3.1. Characterization of the Urinary Volatilome
The volatile composition of the 132 urine samples was analysed using HS-SPME/GC-MS. The
supplementary Figure S1 shows the typical chromatographic profiles obtained for the control (CTRL), COVID-19 patients (COVID), and recovered subject (RECOV) groups using the HS-SPME/GC-MS methodology. Overall, a larger number of peaks with higher intensities were observed in the chromatographic profile of the COVID group than in the CTRL profile (
Figure S1, Supplementary material). Furthermore, the number and intensity of peaks in the RECOV group were intermediate between those in the COVID and CTRL groups.

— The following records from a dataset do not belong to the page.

/-! ### ANS1 -/

/-- R141, R140: `B_ENCODE` in all its cases, with the word it writes when `r` has reached `x_max`. -/
def Obligations.BitEncodeResult : Prop :=
  ∀ (s : State) (bit : Bool) (p : Byte), s.ctl.failed = false → s.memoriesCanonical = true →
    let ls := if bit then 256 - p.toNat else p.toNat
    let bs := if bit then p.toNat else 0
    let r := s.ans1.r.toNat
    let next := fun x => BitVec.ofNat 64 (x / ls * 256 + bs + x % ls)
    (p = 0 → exec (.bEncode bit p) s = .next (s.lock.failEntry .protocolViolation)) ∧
    (p ≠ 0 → r < 2 ^ 55 * ls →
      exec (.bEncode bit p) s =
        .next (({ s.lock with ans1 := { s.ans1 with r := next r } } : State).answer .success .nothing)) ∧
    (p ≠ 0 → 2 ^ 55 * ls ≤ r → s.ans1.cursor.toNat < 4 →
      exec (.bEncode bit p) s = .next (s.lock.failEntry .protocolViolation)) ∧
    (p ≠ 0 → 2 ^ 55 * ls ≤ r → 4 ≤ s.ans1.cursor.toNat →
      ∃ mem, exec (.bEncode bit p) s =
          .next (({ s.lock with ans1 := { s.ans1 with
            r := next (r / 2 ^ 32), cursor := s.ans1.cursor - 4, mem := mem } } : State).answer
              .success .nothing) ∧
        (∀ i < 4, Memory.read 0 mem (s.ans1.cursor.toNat - 4 + i) =
          BitVec.ofNat 8 (r / 2 ^ (8 * (3 - i)))) ∧
        ∀ a, a < s.ans1.cursor.toNat - 4 ∨ s.ans1.cursor.toNat ≤ a →
          Memory.read 0 mem a = Memory.read 0 s.ans1.mem a)

/-- R142, R143, R147, R148: starting and flushing the raw coder, starting its decoder, and reading and writing
`B1MEM`. -/
def Obligations.RawCoderAndMemory : Prop :=
  ∀ s : State, s.ctl.failed = false → s.memoriesCanonical = true →
    exec .bEncodeInit s =
        .next (({ s.lock with ans1 := { s.ans1 with r := 0x80000000, cursor := 65536 } } : State).answer
          .success .nothing) ∧
    (s.ans1.cursor.toNat < 8 → exec .bEncodeFlush s = .next (s.lock.failEntry .protocolViolation)) ∧
    (8 ≤ s.ans1.cursor.toNat →
      ∃ mem, exec .bEncodeFlush s =
          .next (({ s.lock with ans1 := { s.ans1 with cursor := s.ans1.cursor - 8, mem := mem } } : State).answer
            .success .nothing) ∧
        (∀ i < 8, Memory.read 0 mem (s.ans1.cursor.toNat - 8 + i) =
          BitVec.ofNat 8 (s.ans1.r.toNat / 2 ^ (8 * (7 - i)))) ∧
        ∀ a, a < s.ans1.cursor.toNat - 8 ∨ s.ans1.cursor.toNat ≤ a →
          Memory.read 0 mem a = Memory.read 0 s.ans1.mem a) ∧
    (∃ r : BitVec 64,
      exec .bDecodeInit s =
          .next (({ s.lock with ans1 := { s.ans1 with r := r, cursor := 8 } } : State).answer
            .success .nothing) ∧
        ∀ i < 8, BitVec.ofNat 8 (r.toNat / 2 ^ (8 * (7 - i))) = Memory.read 0 s.ans1.mem i) ∧
    (∀ addr : BitVec 16,
      exec (.b1memRead addr) s =
        .next (s.lock.answer .success (.byte (Memory.read 0 s.ans1.mem addr.toNat)))) ∧
    ∀ (addr : BitVec 16) (byte : Byte), ∃ mem,
      exec (.b1memWrite addr byte) s =
          .next (({ s.lock with ans1 := { s.ans1 with mem := mem } } : State).answer .success .nothing) ∧
        ∀ a, Memory.read 0 mem a = if a = addr.toNat then byte else Memory.read 0 s.ans1.mem a

/-- R144, R145, R146: the three decode operations of ANS1 in all their cases, issued by the host (limit 65536). -/
def Obligations.BitDecodeResult : Prop :=
  ∀ s : State, s.ctl.failed = false →
    (exec (.bDecode 0) s = .next (s.lock.failEntry .protocolViolation)) ∧
    (∀ p : Byte, p ≠ 0 → ∃ bit : Bool, ∃ x1 : BitVec 64,
      (bit = true ↔ p.toNat ≤ s.ans1.r.toNat % 256) ∧
      x1.toNat + (if bit then p.toNat else 0) =
        (if bit then 256 - p.toNat else p.toNat) * (s.ans1.r.toNat / 256) + s.ans1.r.toNat % 256 ∧
      exec (.bDecode p) s = .next (s.lock.answer .success (.x1Bit x1 bit))) ∧
    ∀ x1 : BitVec 64,
      exec (.bDecodeWillAdvance x1) s =
          .next (s.lock.answer .success (.adv (decide (x1.toNat < 2147483648)))) ∧
      (2147483648 ≤ x1.toNat →
        exec (.bDecodeAdvance x1) s =
          .next (({ s.lock with ans1 := { s.ans1 with r := x1 } } : State).answer .success .nothing)) ∧
      (x1.toNat < 2147483648 → 65536 < s.ans1.cursor.toNat + 4 →
        exec (.bDecodeAdvance x1) s = .next (s.lock.failEntry .malformedChunk)) ∧
      (x1.toNat < 2147483648 → s.ans1.cursor.toNat + 4 ≤ 65536 →
        ∃ r : BitVec 64, r.toNat / 2 ^ 32 = x1.toNat ∧
          (∀ i < 4, BitVec.ofNat 8 (r.toNat / 2 ^ (8 * (3 - i))) =
            Memory.read 0 s.ans1.mem (s.ans1.cursor.toNat + i)) ∧
          exec (.bDecodeAdvance x1) s =
            .next (({ s.lock with ans1 := { s.ans1 with r := r, cursor := s.ans1.cursor + 4 } } : State).answer
              .success .nothing))

/-- R150: a `B_ENCODE` keeps `L <= r < 2^63`, and `B_DECODE` followed by `B_DECODE_ADVANCE` returns the bit and takes
`r` and the cursor back. -/
def Obligations.RawBitRoundTrip : Prop :=
  ∀ (s : State) (bit : Bool) (p : Byte), s.ctl.failed = false → s.memoriesCanonical = true → p ≠ 0 →
    2147483648 ≤ s.ans1.r.toNat → s.ans1.r.toNat < 2 ^ 63 →
    4 ≤ s.ans1.cursor.toNat → s.ans1.cursor.toNat ≤ 65536 →
    ∃ t x1 u, exec (.bEncode bit p) s = .next t ∧
      2147483648 ≤ t.ans1.r.toNat ∧ t.ans1.r.toNat < 2 ^ 63 ∧
      exec (.bDecode p) t = .next (t.answer .success (.x1Bit x1 bit)) ∧
      exec (.bDecodeAdvance x1) t = .next u ∧ u.ctl.result = .success ∧
      u.ans1.r = s.ans1.r ∧ u.ans1.cursor = s.ans1.cursor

A total of 101 VOMs belonging to 13 chemical families were identified. Data regarding the VOMs detected in the analysed samples, frequency of occurrence, and mean relative peak areas are available in
Supplementary Table S1. As shown in
Figure 3, terpenes, phenolic compounds, norisoprenoids, and ketones were the main contributors to the urinary volatile profiles of the studied groups. However, there were significant variations in the levels of these and less represented chemical families among the groups studied, with decreased levels of terpenes, phenolic compounds, benzene derivatives, hydrocarbons, and aldehydes in COVID-19 patients compared to the control subjects. In contrast, increased levels of norisoprenoids, ketones, alcohols, furans, sulfur compounds, and naphthalene derivatives were observed. For most chemical families in the RECOV group, the sum of the average peak areas was similar to that of the control group, except for benzene derivatives, terpenes, and phenolic compounds, whose levels were similar to the Covid19 group. It should also be highlighted that the variations in the relative levels of the different chemical families are broadly caused by an increase in the decrease of the same VOMs, as the numbers for each chemical family in each group do not vary significantly. The only exception are ketones, with 10, 9, and 13 ketones identified in CTRL, COVID and RECOV groups, respectively.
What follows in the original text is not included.